UBS quantifies Brexit

Via UBS:

Brexit crossroads: Possible paths ahead and their impacts on assets

Things have been very fluid in the last 24 hours, but we believe markets still ascribe a low probability to a Brexit deal by end-October. Beyond that may loom new negotiations and elections, potentially a final turn in the Brexit saga. The consequences will be important for the UK, but also for the rest of Europe. In this Q-series report, UBS economists, strategists and equity analysts sift through a multitude of moving parts to crystallise key asset signals. We take a fresh look at the cost the economy and markets have already paid since the 2016 referendum, the degree to which Brexit Risk is priced across different markets and how risk-reward now sits along the paths ahead. We\ highlight most/least favoured UK stocks, as well as Brexit-impacted companies globally.

Key assets imply Brexit Risk is at the 94th percentile

Rather than just focussing on the currency, we construct a Brexit Risk index by aggregating five key variables across asset markets, weighted by their sensitivity to Brexit news. This tells us that the market-implied Brexit Risk is currently at the 94th percentile of its distribution since the beginning of 2016. UK real rates and the relative performance of domestic versus international stocks are modestly more stretched in their history than the trade-weighted GBP or EURGBP volatility.

The cost to the economy: GBP 525 mln per week and counting

In a Middle-Ground outcome of extension/negotiation, the cumulative output loss (vs pre-Brexit trend) from 2016-2023 is estimated at 6½% GDP (3.7% so far, or GBP 525 mln per week).
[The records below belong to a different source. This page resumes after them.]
/-- An egress input becomes active (R41). -/
theorem onEgress_is {e : DoorEnv} {which : Egress} {w : Work} (h : w.dw.Awake e) (hs : w.dw.sm.state ≠ .egress) (hd : w.dw.dis = false)
    (hw : which = .outside → w.dw.eehIn = false) :
    (onEgress e which w).Is .egress .none (match which with
      | .inside => .egressInside
      | .outside => .accessOutside) := by
  unfold onEgress doorTick
  cases which with
  | inside =>
    have hp := setInput_plain e 3 true w (.inr (.inl rfl))
    have ho := setInput_own e 3 true w (by decide)
    have := tick_egress (setInput_awake h 3 true) id ((setInput_bit e 3 2 true w (by decide) (by decide)).trans hd)
      (by show ((setInput e 3 true w).dw.input 3 || _) = true; rw [ho]; rfl) (by rw [hp.1]; exact hs)
    have he : (setInput e 3 true w).dw.eehIn = true := ho
    rw [he] at this
    exact this
  | outside =>
    have hp := setInput_plain e 4 true w (.inr (.inr rfl))
    have ho := setInput_own e 4 true w (by decide)
    have h3 : (setInput e 4 true w).dw.eehIn = false := (setInput_bit e 4 3 true w (by decide) (by decide)).trans (hw rfl)
    have := tick_egress (setInput_awake h 4 true) id ((setInput_bit e 4 2 true w (by decide) (by decide)).trans hd)
      (by show (_ || (setInput e 4 true w).dw.input 4) = true; rw [ho]; simp) (by rw [hp.1]; exact hs)
    rw [h3] at this
    exact this

/-- With both egress inputs active the cause is that of the inner one (R42). -/
theorem onEgress_both {e : DoorEnv} {w : Work} (h : w.dw.Awake e) (hs : w.dw.sm.state ≠ .egress) (hd : w.dw.dis = false)
    (hi : w.dw.eehIn = true) : (onEgress e .outside w).Is .egress .none .egressInside := by
  unfold onEgress doorTick
  have hp := setInput_plain e 4 true w (.inr (.inr rfl))
  have h3 : (setInput e 4 true w).dw.eehIn = true := (setInput_bit e 4 3 true w (by decide) (by decide)).trans hi
  have := tick_egress (setInput_awake h 4 true) id ((setInput_bit e 4 2 true w (by decide) (by decide)).trans hd)
    (by rw [h3]; rfl) (by rw [hp.1]; exact hs)
  rw [h3] at this
  exact this

/-- Both egress inputs become inactive (Table 1.6). -/
theorem onEgressEnds_is {e : DoorEnv} {w : Work} (h : w.dw.Awake e) (hs : w.dw.sm.state = .egress) (hd : w.dw.dis = false)
    (hc : w.dw.sm.flags.isolatedByCmd = false) (ht : e.tlPresent = false)
    (hn : w.dw.step.flags.standing = true → w.dw.srs = true) : (onEgressEnds e w).Is (settled e w.dw) .none .settled := by
  have hp := setInput_plain e 3 false w (.inr (.inl rfl))
  have hb := fun j hj => setInput_bit e 3 j false w (by decide) hj
  have ho := setInput_own e 3 false w (by decide)
  have ha := setInput_awake h 3 false
  unfold onEgressEnds doorTick
  generalize setInput e 3 false w = v at hp hb ho ha
  have hp2 := setInput_plain e 4 false v (.inr (.inr rfl))
  have hb2 := fun j hj => setInput_bit e 4 j false v (by decide) hj
  have ho2 := setInput_own e 4 false v (by decide)
  have ha2 := setInput_awake ha 4 false
  rw [← settled_plain e (w := w) (v := setInput e 4 false v) (hp2.2.1.trans hp.2.1) (hp2.2.2.trans hp.2.2)
    ((hb2 0 (by decide)).trans (hb 0 (by decide))) ((hb2 1 (by decide)).trans (hb 1 (by decide)))]
  exact tick_settles ha2 id ((hb2 2 (by decide)).trans ((hb 2 (by decide)).trans hd))
    ((hb2 3 (by decide)).trans ho) ho2 (.inl (by rw [hp2.1, hp.1]; exact hs)) (by rw [hp2.1, hp.1]; exact hc) ht
    (by rw [hp2.2.2, hp.2.2]; intro hx; exact (hb2 11 (by decide)).trans ((hb 11 (by decide)).trans (hn hx)))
Sustained subpar growth would likely require BoE to cut to 50bp. A nodeal Brexit has the benefit of clarity but would likely see the UK in recession, suffering a cumulative output loss of 9% by 2023e. We think unemployment would likely rise to 5.0% (450k jobs lost), the BoE would move back to the ZLB and restart QE, and trade weighted GBP could depreciate 12-14%. The third possibility—revocation of Art.50 possibly after another referendum—could lead to a temporary surge of growth on pent-up demand, but the upside in the GBP may be less than some investors think.
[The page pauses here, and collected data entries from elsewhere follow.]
-- ==== Sys2Proof/Laws/ObjectWrites.lean ====
section
/-!
SUPPORT. Operations accepted, and the writes of objects (R421, R422).
-/

set_option linter.unusedVariables false
set_option linter.unusedSimpArgs false

namespace Sys2Proof.Machine

/-- An operation accepted: the reply, and what follows it. -/
theorem accepts_next {s : State} {h : Hdr} {i : SessIx} {q : Req} (k : s.Admits h i q) (ho : q.opcode ≠ 0x0101)
    {opcode : Nat} {kind : OpKind} {doors : Vector DoorOut 8} {next : Nat → State → State}
    (hq : q.act h i (s.admitted h i) = (s.admitted h i).accepts i opcode kind doors next) (hx : s.exhausted i = false) :
    ∃ v : State, v = { s with fcp := v.fcp } ∧ s.receive h q = (next s.fcp.nextHandle v).fresh ∧ v.Answered i h q (Answer.accepted s.fcp.nextHandle)
      ∧ (v.Hush (next s.fcp.nextHandle v) → (s.receive h q).Answered i h q (Answer.accepted s.fcp.nextHandle)) := by
  have hr := k.receive ho
  have hacc : (s.admitted h i).accepts i opcode kind doors next
      = { state := ((s.admitted h i).startOp i opcode kind doors).1, answer := some (Answer.accepted s.fcp.nextHandle)
          after := fun t => next s.fcp.nextHandle t } := by
    unfold State.accepts
    rw [if_neg (by show ¬ s.exhausted i = true; rw [hx]; decide)]
    rfl
  rw [hq, hacc] at hr
  dsimp only at hr
  obtain ⟨b1, _⟩ := (((s.admitted h i).startOp i opcode kind doors).1).answerStored_only h i q (Answer.accepted s.fcp.nextHandle) ho
  have hA := State.Answered.of_hush (a := Answer.accepted s.fcp.nextHandle) ho
    (State.Hush.refl ((((s.admitted h i).startOp i opcode kind doors).1).answerStored h i q (Answer.accepted s.fcp.nextHandle)))
  have hH : ∀ t : State, ((((s.admitted h i).startOp i opcode kind doors).1).answerStored h i q (Answer.accepted s.fcp.nextHandle)).Hush t →
      t.Answered i h q (Answer.accepted s.fcp.nextHandle) := fun t ht => State.Answered.of_hush ho ht
  have hu : ∃ u : State, u = ((s.admitted h i).startOp i opcode kind doors).1 ∧ u = { s with fcp := u.fcp } := ⟨_, rfl, rfl⟩
  obtain ⟨u, hu, hu2⟩ := hu
  rw [← hu] at b1 hr hA hH
  generalize hv : u.answerStored h i q (Answer.accepted s.fcp.nextHandle) = v at *
  refine ⟨v, ?_, hr, hA, fun hh => ?_⟩
  · rw [b1, hu2]
  · rw [hr]
    exact hH _ (hh.trans (.of_fcp rfl))

theorem own_none {s : State} {h : Hdr} {i : SessIx} (ht : h.takeover = false) : s.own h i 0 = (s, fun _ => none) := by
  unfold State.own
  rw [ht]
  simp only [Bool.false_eq_true, if_false]
  congr 1
  funext x
  simp [bitOf]

theorem findNone : doorways.findSome? (fun _ : DoorIx => (none : Option Nat)) = none := by decide

/-- A write that step 12 lets pass. -/
theorem objWrite_is {s : State} {h : Hdr} {i : SessIx} {index sub : Nat} {b : List Byte} (ho : s.own h i (ownerMask s.cfg index) = (s, fun _ => none)) :
    (∀ x, s.objRefusal index sub b = some x → s.objWrite h i index sub b = s.answers (Answer.refused x)) ∧
    (s.objRefusal index sub b = none → s.objWrite h i index sub b =
      { state := s.writeObj index sub b, answer := some (Answer.done []), after := fun t => if s.service.keyUnset && index == 0x1050 && sub == 5 then t.closeSession 4 false else t }) := by
  refine ⟨fun x hx => ?_, fun hx => ?_⟩
  · unfold State.objWrite
    rw [ho]
    dsimp only
    rw [findNone]
    dsimp only
    rw [hx]
  · unfold State.objWrite
    rw [ho]
    dsimp only
    rw [findNone]
    dsimp only
    rw [hx]

theorem mod_refusal {s : State} {index sub : Nat} {b : List Byte} {o : Obj} (hi : index < 0x2000) (h : s.moduleObj index sub = some o)
    (hw : o.writable = true) (hl : b.length = o.bytes.length) : s.objRefusal index sub b = s.writeRefusal index sub b := by
  unfold State.objRefusal
  rw [if_neg (by omega)]
  have : s.obj index sub = some o := by
    unfold State.obj
    dsimp only
    rw [if_pos hi, h]
  rw [this]
  dsimp only
  rw [hw, if_neg (by decide), if_neg (by rw [hl]; simp)]

theorem ofLe_one (v : BitVec 8) : ofLe [v] = v.toNat := by unfold ofLe; simp [ofLe]


theorem records_discrepancy (a b : Loop) (h : a.records = b.records) : a.discrepancy = b.discrepancy ∧ a.persistent = b.persistent := by
  have h1 := congrArg (fun r => r.2.2.2.2.2.2.2.1) h
  exact ⟨congrArg (fun r => r.1) h1, congrArg (fun r => r.2.1) h1⟩

theorem discrepancyReset_out (u : State) : u.discrepancyReset.loop.discrepancy = false ∧ u.discrepancyReset.loop.persistent = false := by
  unfold State.discrepancyReset
  have hx : ∀ u : State, u.loop.discrepancy = false ∧ u.loop.persistent = false → u.supervise.loop.discrepancy = false ∧ u.supervise.loop.persistent = false := by
    intro u hu
    obtain ⟨h1, h2⟩ := records_discrepancy _ _ u.supervise_settles.loop
    exact ⟨h1.trans hu.1, h2.trans hu.2⟩
  have hl : ∀ (u : State) l, (u.loopEvents l).loop = u.loop := fun u l => (State.loopEvents_keeps (Within.refl _) (Keeps.refl _ u) l).only .loop (by decide)
  extract_lets was l1 s1
  have h1 : s1.loop.discrepancy = false ∧ s1.loop.persistent = false := ⟨rfl, rfl⟩
  clear_value s1 l1 was
  refine hx _ ?_
  split
  · rw [hl]; exact h1
  · exact h1

theorem write_disc (u : State) (sub : Nat) (b : List Byte) : u.writeObj 0x1203 sub b = u.discrepancyReset := by
  unfold State.writeObj
  dsimp only
  rw [dif_neg (by decide), dif_neg (by decide), dif_neg (by decide), dif_neg (by decide), dif_neg (by decide), dif_neg (by decide)]
  rfl

theorem write_key (u : State) (sub : Nat) (b : List Byte) :
    u.writeObj 0x1050 sub b = { u with service := { u.service with keys := u.service.keys.set (Fin.ofNat 5 (sub - 1)).val b } } := by
  unfold State.writeObj
  dsimp only
  rw [dif_neg (by decide), dif_neg (by decide), dif_neg (by decide), dif_neg (by decide), dif_neg (by decide), dif_neg (by decide)]
  rfl

theorem write_own_key (u : State) (n : Fin 5) (b : List Byte) :
    u.writeObj 0x1050 (n.val + 1) b = { u with service := { u.service with keys := u.service.keys.set n.val b } } := by
  rw [write_key]
  match n with
  | ⟨0, _⟩ => rfl
  | ⟨1, _⟩ => rfl
  | ⟨2, _⟩ => rfl
  | ⟨3, _⟩ => rfl
  | ⟨4, _⟩ => rfl

theorem write_restart (u : State) (ch : CanIx) (b : List Byte) : u.writeObj (0x5100 + ch.val) 0x40 b = { u with can := u.can.channel ch CanChannel.restart } := by
  have h0 : u.writeObj 0x5100 0x40 b = { u with can := u.can.channel 0 CanChannel.restart } := by
    unfold State.writeObj
    dsimp only
    rw [dif_neg (by decide), dif_neg (by decide), dif_neg (by decide), dif_neg (by decide), dif_neg (by decide), dif_neg (by decide)]
    rfl
  have h1 : u.writeObj 0x5101 0x40 b = { u with can := u.can.channel 1 CanChannel.restart } := by
    unfold State.writeObj
    dsimp only
    rw [dif_neg (by decide), dif_neg (by decide), dif_neg (by decide), dif_neg (by decide), dif_neg (by decide), dif_neg (by decide)]
    rfl
  match ch with
  | ⟨0, _⟩ => exact h0
  | ⟨1, _⟩ => exact h1

/-- The write of an object that closes no session. -/
theorem writes_plain {s : State} {h : Hdr} {i : SessIx} {p : List Byte} {index sub : Nat} {b : List Byte} (k : s.Admits h i (Req.objWrite p index sub b))
    (hn : index ≠ 0x1050 ∨ sub ≠ 5 ∨ s.service.keyUnset = false)
    (ho : (s.admitted h i).own h i (ownerMask (s.admitted h i).cfg index) = (s.admitted h i, fun _ => none))
    (hx : (s.admitted h i).objRefusal index sub b = none) :
    ∃ t, s.receive h (Req.objWrite p index sub b) = t ∧ t.Answered i h (Req.objWrite p index sub b) (Answer.done [])
      ∧ ∀ {α : Type} (f : State → α), (∀ (u : State) p, f { u with fcp := p } = f u) → (∀ u : State, f u.fresh = f u) → f t = f ((s.admitted h i).writeObj index sub b) := by
  have hact := (objWrite_is (s := s.admitted h i) (h := h) (i := i) (index := index) (sub := sub) (b := b) ho).2 hx
  have hc : ((s.admitted h i).service.keyUnset && index == 0x1050 && sub == 5) = false := by
    rcases hn with hn | hn | hn
    · rw [beq_eq_false_iff_ne.mpr hn]; simp
    · rw [beq_eq_false_iff_ne.mpr hn]; simp
    · have : (s.admitted h i).service.keyUnset = false := hn
      rw [this]; simp
  rw [hc] at hact
  obtain ⟨h1, h2⟩ := k.answers (u := (s.admitted h i).writeObj index sub b) nofun hact
  have hst := (State.answerStored_only ((s.admitted h i).writeObj index sub b) h i (Req.objWrite p index sub b) (Answer.done []) nofun).1
  refine ⟨_, h1, h2, fun f hf hg => ?_⟩
  rw [hg, hst, hf]

/-- A write that is refused. -/
theorem writes_refused {s : State} {h : Hdr} {i : SessIx} {p : List Byte} {index sub : Nat} {b : List Byte} (k : s.Admits h i (Req.objWrite p index sub b))
    (ho : (s.admitted h i).own h i (ownerMask (s.admitted h i).cfg index) = (s.admitted h i, fun _ => none)) {x : Nat}
    (hx : (s.admitted h i).objRefusal index sub b = some x) :
    ∃ t, s.receive h (Req.objWrite p index sub b) = t ∧ s.Unmoved t ∧ t.Answered i h (Req.objWrite p index sub b) (Answer.refused x) := by
  obtain ⟨h1, h2⟩ := k.reads nofun ((objWrite_is (s := s.admitted h i) (h := h) (i := i) (index := index) (sub := sub) (b := b) ho).1 x hx)
  exact ⟨_, rfl, h2, h1⟩

theorem any_write {s : State} {h : Hdr} {i : SessIx} (ht : h.takeover = false) (index : BitVec 16) (sub : BitVec 8) (value : List Byte) (q : Req)
    (hq : q = Req.objWrite (objParams index.toNat sub.toNat value) index.toNat sub.toNat value) (k : s.Admits h i q) (hm : ownerMask s.cfg index.toNat = 0) :
      (∀ x, (s.admitted h i).objRefusal index.toNat sub.toNat value = some x →
        ∃ t, exec (.objWrite h index sub value) s = .next t ∧ s.Unmoved t ∧ t.Answered i h q (Answer.refused x)) ∧
      ((s.admitted h i).objRefusal index.toNat sub.toNat value = none → index ≠ 0x1203 → index ≠ 0x1050 →
        ∃ t, exec (.objWrite h index sub value) s = .next t ∧ t.Answered i h q (Answer.done [])
          ∧ (∀ m : Fin 64, index.toNat = 0x5300 + m.val → t.can.objects[m].data = value)
          ∧ (∀ n : Nat, n < 16 → index.toNat = 0x4200 + n →
              t.outs.tripSeen = if bitOf (ofLe value) 5 = true then setBit s.outs.tripSeen n false else s.outs.tripSeen)
          ∧ (index = 0x6001 → t.log.overrunSeen = (s.log.overrunSeen && !bitOf (ofLe value) 6)
              ∧ t.log.powerFailSeen = (s.log.powerFailSeen && !bitOf (ofLe value) 7))
          ∧ (index = 0x7001 → t.power.keepLost = (s.power.keepLost && !bitOf (ofLe value) 8))) := by
  subst hq
  have ho : (s.admitted h i).own h i (ownerMask (s.admitted h i).cfg index.toNat) = (s.admitted h i, fun _ => none) := by
    have : ownerMask (s.admitted h i).cfg index.toNat = 0 := hm
    rw [this]; exact own_none ht
  refine ⟨fun x hx => ?_, fun hx n1 n2 => ?_⟩
  · obtain ⟨t, h1, h2, h3⟩ := writes_refused k ho hx
    exact ⟨t, congrArg Host.Outcome.next h1, h2, h3⟩
  · obtain ⟨t, h1, h2, h3⟩ := writes_plain k (.inl (fun e => n2 (BitVec.eq_of_toNat_eq e))) ho hx
    have ha : (s.admitted h i).can = s.can ∧ (s.admitted h i).outs = s.outs ∧ (s.admitted h i).log = s.log ∧ (s.admitted h i).power = s.power := ⟨rfl, rfl, rfl, rfl⟩
    generalize s.admitted h i = u at *
    refine ⟨t, congrArg Host.Outcome.next h1, h2, fun m hi => ?_, fun n hn hi => ?_, fun hi => ?_, fun hi => ?_⟩
    · refine (h3 (fun u => u.can.objects[m].data) (fun _ _ => rfl) (fun _ => rfl)).trans ?_
      unfold State.writeObj
      dsimp only
      rw [dif_neg (by omega), dif_neg (by omega), dif_neg (by omega), dif_neg (by omega), dif_pos (by omega)]
      have : (⟨index.toNat - 0x5300, by omega⟩ : Fin 64) = m := Fin.ext (by show index.toNat - 0x5300 = m.val; omega)
      rw [this]
      unfold Can.object
      dsimp only
      rw [set_get, if_pos rfl]
    · refine (h3 (fun u => u.outs.tripSeen) (fun _ _ => rfl) (fun _ => rfl)).trans ?_
      unfold State.writeObj
      dsimp only
      rw [dif_neg (by omega), dif_neg (by omega), dif_neg (by omega), dif_pos (by omega)]
      have : index.toNat - 0x4200 = n := by omega
      rw [this, ← ha.2.1]
      split <;> rfl
    · subst hi
      rw [← ha.2.2.1]
      exact ⟨(h3 (fun u => u.log.overrunSeen) (fun _ _ => rfl) (fun _ => rfl)).trans rfl, (h3 (fun u => u.log.powerFailSeen) (fun _ _ => rfl) (fun _ => rfl)).trans rfl⟩
    · subst hi
      rw [← ha.2.2.2]
      exact (h3 (fun u => u.power.keepLost) (fun _ _ => rfl) (fun _ => rfl)).trans rfl

end Sys2Proof.Machine
end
GBP rally limited in a good outcome; hit to EUR underestimated in a bad one

We estimate that ‘relative to a no-Brexit counterfactual’ the GBP real effective exchange rate is only 7.6% weaker in the last three years. If Brexit is reversed, we think EURGBP is unlikely to revert to its pre-referendum level of 0.70; the global, especially Eurozone, economic momentum has changed considerably since. But the market is justifiably more worried about a no-deal Brexit, and here we find it intriguing that GBPUSD vol is at the 90th percentile of its post-crisis history, while EURUSD vol stands just at its 3rd percentile. This treatment of a no-deal Brexit as a hit entirely idiosyncratic to the UK makes little sense to us in the context of a potential 60-70bp impact on Eurozone growth from an already weak level. EURUSD puts present a cheap way to hedge against a poor Brexit outcome in the next three-six months.

Assuming there is no debt event, which seems unlikely given the lead time, the biggest impact for Australia short and long term will be the fate of EUR.

If it does fall as much as UBS reckons then that’s a commensurate rise in DXY against which AUD will struggle mightily as the entire EM and commodity complex comes under pressure.

Long term, a successful Brexit sets up Italexit and, at a certain point, the structural flaws in the EUR may render it uninvestable.